### AIM OF THE EXERCISE
Go through the data below and return each line containing the word "clock".

### DATA PROVIDED
/-- What the fault point of a CPR decides (spec/12 R257, R259): its lines, the page owners, and of a scheduled one that its start
conditions hold and none of its writes coincides with a booked one. -/
def State.cprDecide (s : State) (book : List (Nat × Nat)) (o : Op) (r : CprReq) : Except Flt CprReq :=
  match s.accLinesAt o.low r.va r.nl .w true with
  | .error f => .error f
  | .ok pas =>
    let slots := cprSlots (s.now o.core) r.phase r.nl
    let clash := ((pas.map bankOf).zip slots).zipIdx.find? fun (x : (Nat × Nat) × Nat) => book.contains x.1
    if r.phase < 2 && !s.canRun o then .error ⟨.scheduleViolation, r.va, 0⟩
    else match clash with
      | some (_, i) => .error ⟨.scheduleViolation, r.va + BitVec.ofNat 64 (256 * i), 0⟩
      | none => .ok { r with pas := pas, slots := slots }
/-- The request of a CPR operation. -/
def OpKind.cpr? : OpKind → Option CprReq
  | .cpr r => some r
  | _ => none
/-- The decisions of the operations of one CPR word, each with the bookings of those before it. -/
def State.cprDecideAll (s : State) (ops : List Op) : List (Op × Except Flt CprReq) :=
  (ops.foldl (fun (x : List (Nat × Nat) × List (Op × Except Flt CprReq)) o => match o.kind.cpr? with
    | none => x
    | some r => match s.cprDecide x.1 o r with
      | .ok q => (x.1 ++ (q.pas.map bankOf).zip q.slots, x.2 ++ [(o, .ok q)])
      | .error f => (x.1, x.2 ++ [(o, .error f)])) ((s.core (ops.head?.elim 0 (·.core))).book, [])).2
/-- The fault point of a CPR word (spec/12 R257, R259): every block's operation is accepted, with its bookings; or none is, and its
threads are at the word again and take the faults. -/
def State.cprPoint (s : State) (o : Op) : Option State :=
  let now := s.now o.core
  let ops := s.ops.filter fun p => p.stage == cprOpen && p.core == o.core && p.pc == o.pc && p.clk == o.clk && p.kind.cpr?.isSome
  let mine := s.blocks.flatMap fun p => if p.2.core != o.core then [] else
    (p.2.threads.filter fun q => q.2.undo.any fun u => u.clk == o.clk && u.word == o.pc).map fun q => (⟨p.1, q.1⟩ : Tid)
  if o.stage ≠ cprOpen ∨ now < o.clk + 2 then none
  else
    let ds := s.cprDecideAll ops
    let bad := ds.filterMap fun d => match d.2 with | .error f => some (d.1, f) | .ok _ => none
    if bad.isEmpty then
      let new := ds.flatMap fun d => match d.2 with | .ok q => (q.pas.map bankOf).zip q.slots | .error _ => []
      let s := ds.foldl (fun (s : State) d => match d.2 with
        | .ok q => s.modOp d.1.id fun p => { p with kind := .cpr q, stage := 0, lim := 0 }
        | .error _ => s) s
      some ((s.modThreads mine fun th => { th with undo := none }).modCore o.core fun c =>
        { c with book := (c.book.filter fun p => now ≤ p.2) ++ new })
    else
      let s := ops.foldl State.abandon s
      let s := s.modThreads mine fun th => match th.undo with
        | some u => { th with pc := u.pc, win := u.win, loops := u.loops, lbuf := u.lbuf, qlast := u.qlast, undo := none }
        | none => th
      let live := mine.filter fun t => (s.thread t).status == .live
      some (({ s with cur := { core := o.core, pc := o.pc, tids := live } } : State).raise
        (bad.flatMap fun x => (x.1.tids.filter live.contains).map fun t => (t, x.2)))

/-- The contributions of a CPR line: its scratchpad elements, or a poison mark for a poisoned sector (spec/12 R258). -/
def State.cprLine (s : State) (c src n : Nat) : List ((Bool → Nat) × Option FV) :=
  (List.range n).map fun e =>
    (fun _ => e, if s.spadPoison c (src + 4 * e) 4 then none
      else some (v32 (BitVec.ofNat 32 (s.spadRead c (src + 4 * e) 4))))

/-- CPR_LINE_WRITE (spec/12 R258, R259): the next line at its booked clock, or, unscheduled, on a clock of phase 2 or 3
in its bank's order, its bank's only write at that clock. -/
def State.writeCprLine (s : State) (o : Op) (r : CprReq) : Option State :=
  match r.pas[o.prog]? with
  | none => none
  | some pa =>
    let now := s.now o.core
    let turn := match r.slots[o.prog]? with
      | some k => k == now
      | none => s.canRun o && decide (o.clk + 8 ≤ now) && decide (2 ≤ now % 4) && !(s.core o.core).book.contains (bankOf pa, now)
          && !(s.opsBefore o.id).any fun p => p.core == o.core && p.kind.cpr?.any fun q =>
            q.slots.isEmpty && (q.pas.drop p.prog).any fun x => bankOf x == bankOf pa
    if o.stage ≠ 0 ∨ turn = false then none
    else
      let n := if s.modeR o.core o.blk (pa / 256) then 32 else 64
      let s := s.contribute o.core o.blk (pa / 256) (s.cprLine o.core (r.src + 256 * o.prog) n)
      let s := s.modCore o.core fun c => { c with book := (c.book.filter fun p => now ≤ p.2) ++ [(bankOf pa, now)] }
      some (s.modOp o.id fun p => { p with prog := p.prog + 1, pageAt := now })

### YOUR RESPONSE
/-- CPR_LINE_WRITE (spec/12 R258, R259): the next line at its booked clock, or, unscheduled, on a clock of phase 2 or 3
in its bank's order, its bank's only write at that clock. -/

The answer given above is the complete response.